Thursday, September 14, 2006

Officially Out of Denial...

It started a few days ago - maybe last week. I can't be sure now. Husband said something about how soon he would be leaving. Well, it hit me like a lightening bolt. I KNEW this deployment was coming up fast, but I guess my mind hadn't put it in days until just recently.

Now, it's just about time. I cannot begin to express how much I'm dreading this.

One of husband's friends will come pick him up the morning he leaves. On his first trip to the desert, daughter was a baby and we took him to the hangar to say our good-byes. It was very hard to watch all these smiling wives, while I was doing everything I could to hold back the tears. And you know how well that works. Not sure about you all, but it seems like the harder I try not to cry, the more I need to cry. I sobbed the entire way home, which thankfully wasn't very far.

This last trip to Iraq from 2003 to 2004, husband had a buddy pick him up. After our first experience with deployment good-byes, we both knew we didn't enjoy saying our good-byes in public. So, this time we'll once again say our good-byes in the privacy of our own home, where I can sob like a fool for as long as I want to after he leaves.

I can remember being the new Mommy, the not so experienced Army wife and fairly young to boot and thinking, surely this good-bye thing will get easier through the years. It can't possibly be this hard and scary EVERY time. Goodness, was I ever wrong. Instead, we both agree that it gets harder and harder.
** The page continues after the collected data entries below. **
-- ==== Sys2Proof/Machine/Script.lean ====
section
/-! DEFINITION. The other agent: a host script as abstract data, the expansion of its pseudo-instructions, and a host
that runs it against the block one event at a time (spec/30_encoding.md R63 to R66, spec/70_reset_and_hazards.md R150,
R159). `step` does not depend on this file: the block sees only the transactions (R65). -/

namespace Sys2Proof.Machine

/-- `<REG>`: a register by name, or a raw offset `@0x..` (R64). -/
inductive Target where
  | reg (r : Register)
  | raw (addr : Byte)
deriving DecidableEq, Repr

/-- The byte offset a target stands for (R64). -/
def Target.offset : Target → Byte
  | .reg r => r.offset
  | .raw addr => addr

/-- The right side of an `expect`: a value, or another variable. DESIGN CHOICE (log entry 8): R65 gives a value only,
while the programs P1 and P2 of spec/95_test_vectors.md compare two variables, so the model takes both forms. -/
inductive HostTerm where
  | value (v : Int)
  | var (name : String)
deriving DecidableEq, Repr

/-- The statements of a script and its pseudo-instructions (R63, R65, R66). The type is wider than the spec's tables:
which statements the spec gives a form is `HostStmt.wf`. -/
inductive HostStmt where
  | rd (t : Target) (dst : Option String)
  | wr (t : Target) (value : Int)
  | label (name : String)
  | ifGoto (var : String) (bit : Nat) (value : Bool) (target : String)
  | goto (target : String)
  | expect (var : String) (term : HostTerm)
  | nop
  | start
  | clear
  | load (samples : List Int)
  | wait (dst : String)
  | readset (words : List String) (sel st : String)
  | peek (k : Int) (dst : String)
  | orig (k : Int) (dst : String)
deriving DecidableEq, Repr

/-- A host script: statements in order, and `repeat N` blocks (R63, R65). -/
inductive Script where
  | done
  | stmt (s : HostStmt) (rest : Script)
  | rep (n : Nat) (body rest : Script)
deriving DecidableEq, Repr

/-- Where a branch of the host goes: to a label, or by a number of places from where it stands (the fresh label of
`wait`, and a label of the same copy of a repeat body). -/
inductive Dest where
  | named (label : String)
  | rel (offset : Int)
deriving DecidableEq, Repr

/-- What a script is expanded to: transactions, and the host's own control flow (R65, R66). -/
inductive HostOp where
  | issue (tw : TransactionWord) (dst : Option String)
  | mark (label : String)
  | branch (var : String) (bit : Nat) (value : Bool) (dest : Dest)
  | jump (dest : Dest)
  | check (var : String) (term : HostTerm)
deriving DecidableEq, Repr

/-- A script value is in range: `-2^31` to `2^32 - 1` (R63). -/
def valueInRange (v : Int) : Bool := decide (-(2 ^ 31) ≤ v ∧ v < 2 ^ 32)

/-- The right side of an `expect` has a form the spec gives: its value is in range (R63). -/
def HostTerm.wf : HostTerm → Bool
  | .value v => valueInRange v
  | .var _ => true

/-- The statement has a form the spec gives it: values in range (R63), a bit of a 32-bit variable (R63, R65), 256 samples
of a `load`, eight table words of a `readset` (R66). What the model does with any other statement is its own choice (log
entry 8): a value is taken modulo 2^32, a bit above 31 reads 0, and `load` and `readset` take lists of any length. -/
def HostStmt.wf : HostStmt → Bool
  | .rd _ _ => true
  | .wr _ value => valueInRange value
  | .label _ => true
  | .ifGoto _ bit _ _ => decide (bit < 32)
  | .goto _ => true
  | .expect _ term => term.wf
  | .nop => true
  | .start => true
  | .clear => true
  | .load samples => decide (samples.length = Config.nSamples) && samples.all valueInRange
  | .wait _ => true
  | .readset words _ _ => decide (words.length = 8)
  | .peek k _ => valueInRange k
  | .orig k _ => valueInRange k

/-- Every statement of the script is well formed. -/
def Script.wf : Script → Bool
  | .done => true
  | .stmt s rest => s.wf && rest.wf
  | .rep _ body rest => body.wf && rest.wf

/-- One read transaction (R63). -/
def readOp (t : Target) (dst : Option String) : HostOp := .issue (transactionWord false t.offset 0) dst

/-- One write transaction; a negative value is written as `u32` of it (R63). For a value out of range, to which the spec
gives no meaning, the model writes it modulo 2^32 too (DESIGN CHOICE, log entry 8). -/
def writeOp (t : Target) (value : Int) : HostOp := .issue (transactionWord true t.offset (u32 value)) none

/-- `readset`: the eight table words into the named variables, from word `n` on (R66). With other than eight names,
which R66 does not give, each name gets a read and the word numbers go round: a ninth name reads MSLUT0 again (DESIGN
CHOICE, log entry 8). -/
def readWords : List String → (n : Nat) → List HostOp
  | [], _ => []
  | x :: xs, n => readOp (.reg (.mslut (BitVec.ofNat 3 n))) (some x) :: readWords xs (n + 1)

/-- The expansion of a statement (R66). A `load` of other than 256 values, which R66 does not give, writes as many
samples as it names, and the fresh label of `wait` is a branch back by one place (DESIGN CHOICE, log entry 8). -/
def HostStmt.expand : HostStmt → List HostOp
  | .rd t dst => [readOp t dst]
  | .wr t value => [writeOp t value]
  | .label name => [.mark name]
  | .ifGoto var bit value target => [.branch var bit value (.named target)]
  | .goto target => [.jump (.named target)]
  | .expect var term => [.check var term]
  | .nop => [writeOp (.reg .ctrl) 0]
  | .start => [writeOp (.reg .ctrl) 1]
  | .clear => [writeOp (.reg .ctrl) 2]
  | .load samples => writeOp (.reg .ctrl) 2 :: samples.map (writeOp (.reg .sampleData))
  | .wait dst => [readOp (.reg .status) (some dst), .branch dst 0 true (.rel (-1))]
  | .readset words sel st =>
      readWords words 0 ++ [readOp (.reg .mslutsel) (some sel), readOp (.reg .mslutstart) (some st)]
  | .peek k dst => [writeOp (.reg .winIdx) k, readOp (.reg .reconData) (some dst)]
  | .orig k dst => [writeOp (.reg .winIdx) k, readOp (.reg .origData) (some dst)]

/-- The place of a label in the code: its first occurrence (R65). -/
def labelPlace (code : List HostOp) (l : String) : Option Nat := code.findIdx? (· == .mark l)

/-- A destination of the operation at place `i` of a repeat body: a label of the body is the one in the same copy of it,
any other label stays a name. -/
def Dest.bind (body : List HostOp) (i : Nat) : Dest → Dest
  | .named l =>
    match labelPlace body l with
    | some j => .rel ((j : Int) - i)
    | none => .named l
  | .rel offset => .rel offset

/-- The operation at place `i` of a repeat body, its branch bound to the labels of its own copy. -/
def HostOp.bind (body : List HostOp) (i : Nat) : HostOp → HostOp
  | .issue tw dst => .issue tw dst
  | .mark l => .mark l
  | .branch x bit value d => .branch x bit value (d.bind body i)
  | .jump d => .jump (d.bind body i)
  | .check x term => .check x term

/-- One copy of a repeat body: a branch inside it to a label inside it stays in the copy, so that the body runs `N` times
whatever branches it has (R65). -/
def bindLabels (body : List HostOp) : List HostOp := body.zipIdx.map fun p => p.1.bind body p.2

/-- The code of a script; the body of a repeat block stands `N` times, each copy with its own labels (R65). -/
def Script.code : Script → List HostOp
  | .done => []
  | .stmt s rest => s.expand ++ rest.code
  | .rep n body rest => (List.replicate n (bindLabels body.code)).flatten ++ rest.code

/-- The host that runs a script: its position, its variables, whether an `expect` failed, whether it cannot go on (an
unknown label or variable), and whether an accepted START has not yet been followed by a STATUS read with BUSY = 0. -/
structure HostState where
  pos : Nat
  vars : List (String × Word)
  failed : Bool
  stuck : Bool
  awaiting : Bool
deriving DecidableEq, Repr

/-- The host at the start of a script. -/
def HostState.init : HostState := ⟨0, [], false, false, false⟩

/-- The value of a host variable. -/
def HostState.var (h : HostState) (x : String) : Option Word := h.vars.lookup x

/-- The value of the right side of an `expect` (R63, R65): a negative value is `u32` of it, and a value out of range is
taken modulo 2^32 too (DESIGN CHOICE, log entry 8). -/
def HostState.term (h : HostState) : HostTerm → Option Word
  | .value v => some (u32 v)
  | .var x => h.var x

/-- Bit `bit` of a variable's word, as `if` tests it (R65). A bit above 31, of which the spec is silent, reads 0 (DESIGN
CHOICE, log entry 8). -/
def hostBit (w : Word) (bit : Nat) : Bool := w.getLsbD bit

/-- The place a branch goes to (R65). A label that a branch outside a repeat block names inside it, of which the spec is
silent, is the one in the first copy of the body (DESIGN CHOICE, log entry 8). -/
def destination (code : List HostOp) (pos : Nat) : Dest → Option Nat
  | .named l => labelPlace code l
  | .rel offset => if 0 ≤ (pos : Int) + offset then some ((pos : Int) + offset).toNat else none

/-- The host moved to a place, or stuck where there is none. -/
def HostState.goTo (h : HostState) : Option Nat → HostState
  | some p => { h with pos := p }
  | none => { h with stuck := true }

/-- The host after a transaction's response: the variable assigned, and the START accepted or the completion seen
noted (R63, R159). -/
def HostState.receive (h : HostState) (i : Instr) (wasBusy : Bool) (dst : Option String) (r : Option Response) :
    HostState :=
  let data := r.bind Response.rdata
  { h with
    pos := h.pos + 1
    vars := match dst, data with
      | some x, some w => (x, w) :: h.vars
      | _, _ => h.vars
    awaiting := match i with
      | .wrCtrlStart _ => h.awaiting || !wasBusy
      | .rdStatus => h.awaiting && (data.getD 0).getLsbD 0
      | _ => h.awaiting }

/-- The host's own move on an operation that is no transaction (R65); a transaction is not moved by it. A branch or an
`expect` on a variable that was never assigned leaves the host stuck (DESIGN CHOICE, log entry 8). -/
def HostState.move (code : List HostOp) (h : HostState) : HostOp → HostState
  | .issue _ _ => h
  | .mark _ => { h with pos := h.pos + 1 }
  | .jump d => h.goTo (destination code h.pos d)
  | .branch x bit value d =>
    match h.var x with
    | none => { h with stuck := true }
    | some w => if hostBit w bit = value then h.goTo (destination code h.pos d) else { h with pos := h.pos + 1 }
  | .check x term =>
    match h.var x, h.term term with
    | some w, some v => { h with pos := h.pos + 1, failed := h.failed || w != v }
    | _, _ => { h with stuck := true }

/-- The host's turn: it performs the operation at its position; only a transaction touches the block (R65, R68). -/
def hostTurn (code : List HostOp) (h : HostState) (s : State) : HostState × State :=
  if h.stuck then (h, s)
  else match code[h.pos]? with
    | none => (h, s)
    | some (.issue tw dst) =>
      match exec (decode tw) s with
      | .next t => (h.receive (decode tw) s.busy dst t.response, t)
      | .fault _ => ({ h with stuck := true }, s)
      | .refused _ => ({ h with stuck := true }, s)
    | some op => (h.move code op, s)

/-- A run under a schedule: `true` is the engine's turn, `false` the host's. Every schedule is admitted (R153). -/
def runScript (code : List HostOp) : List Bool → HostState → State → HostState × State
  | [], h, s => (h, s)
  | true :: ts, h, s => runScript code ts h s.engineTurn
  | false :: ts, h, s => let (h', s') := hostTurn code h s; runScript code ts h' s'

/-- The host issues a further transaction: its own moves, of which it looks at `fuel`, lead it to one. -/
def issuesMore (code : List HostOp) : (fuel : Nat) → HostState → Bool
  | 0, _ => false
  | fuel + 1, h =>
    if h.stuck then false
    else match code[h.pos]? with
      | none => false
      | some (.issue _ _) => true
      | some op => issuesMore code fuel (h.move code op)

/-- The run has ended: the host has issued its last transaction, whatever other statements are left, and every accepted
START has been followed by a STATUS read that returned BUSY = 0 (R159). The host's own moves change no variable, so as
many of them as the code is long reach a transaction or never will. R159 speaks only of the programs of
spec/95_test_vectors.md; for a stuck host, and for one that moves for ever without a transaction, the model takes its
words as they stand: it issues no further transaction (DESIGN CHOICE, log entry 8). -/
def runEnded (code : List HostOp) (h : HostState) : Bool := !issuesMore code code.length h && !h.awaiting

end Sys2Proof.Machine
end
You have more years behind you, more memories, more time together, you're closer emotionally...it all combines to make the good-byes harder each and every time.

So, I'm officially out of denial. I know this because I came home from dropping off the babies at school this morning and had that all too familiar feeling when getting out of the car. That feeling of not wanting to go inside where the life we've built together is everywhere, not wanting to be in our home without him here, not wanting to be a single mom... All the usual things I feel those first few weeks after he leaves, only he hasn't left yet.

Before I could pour my coffee, the tears began. After all these years, the fact that I cry before and after he leaves no longer embarrasses me. It's just the way I handle it. Some folks don't cry - some do. I've learned there is no "right" way to handle deployments, only what works best for each person.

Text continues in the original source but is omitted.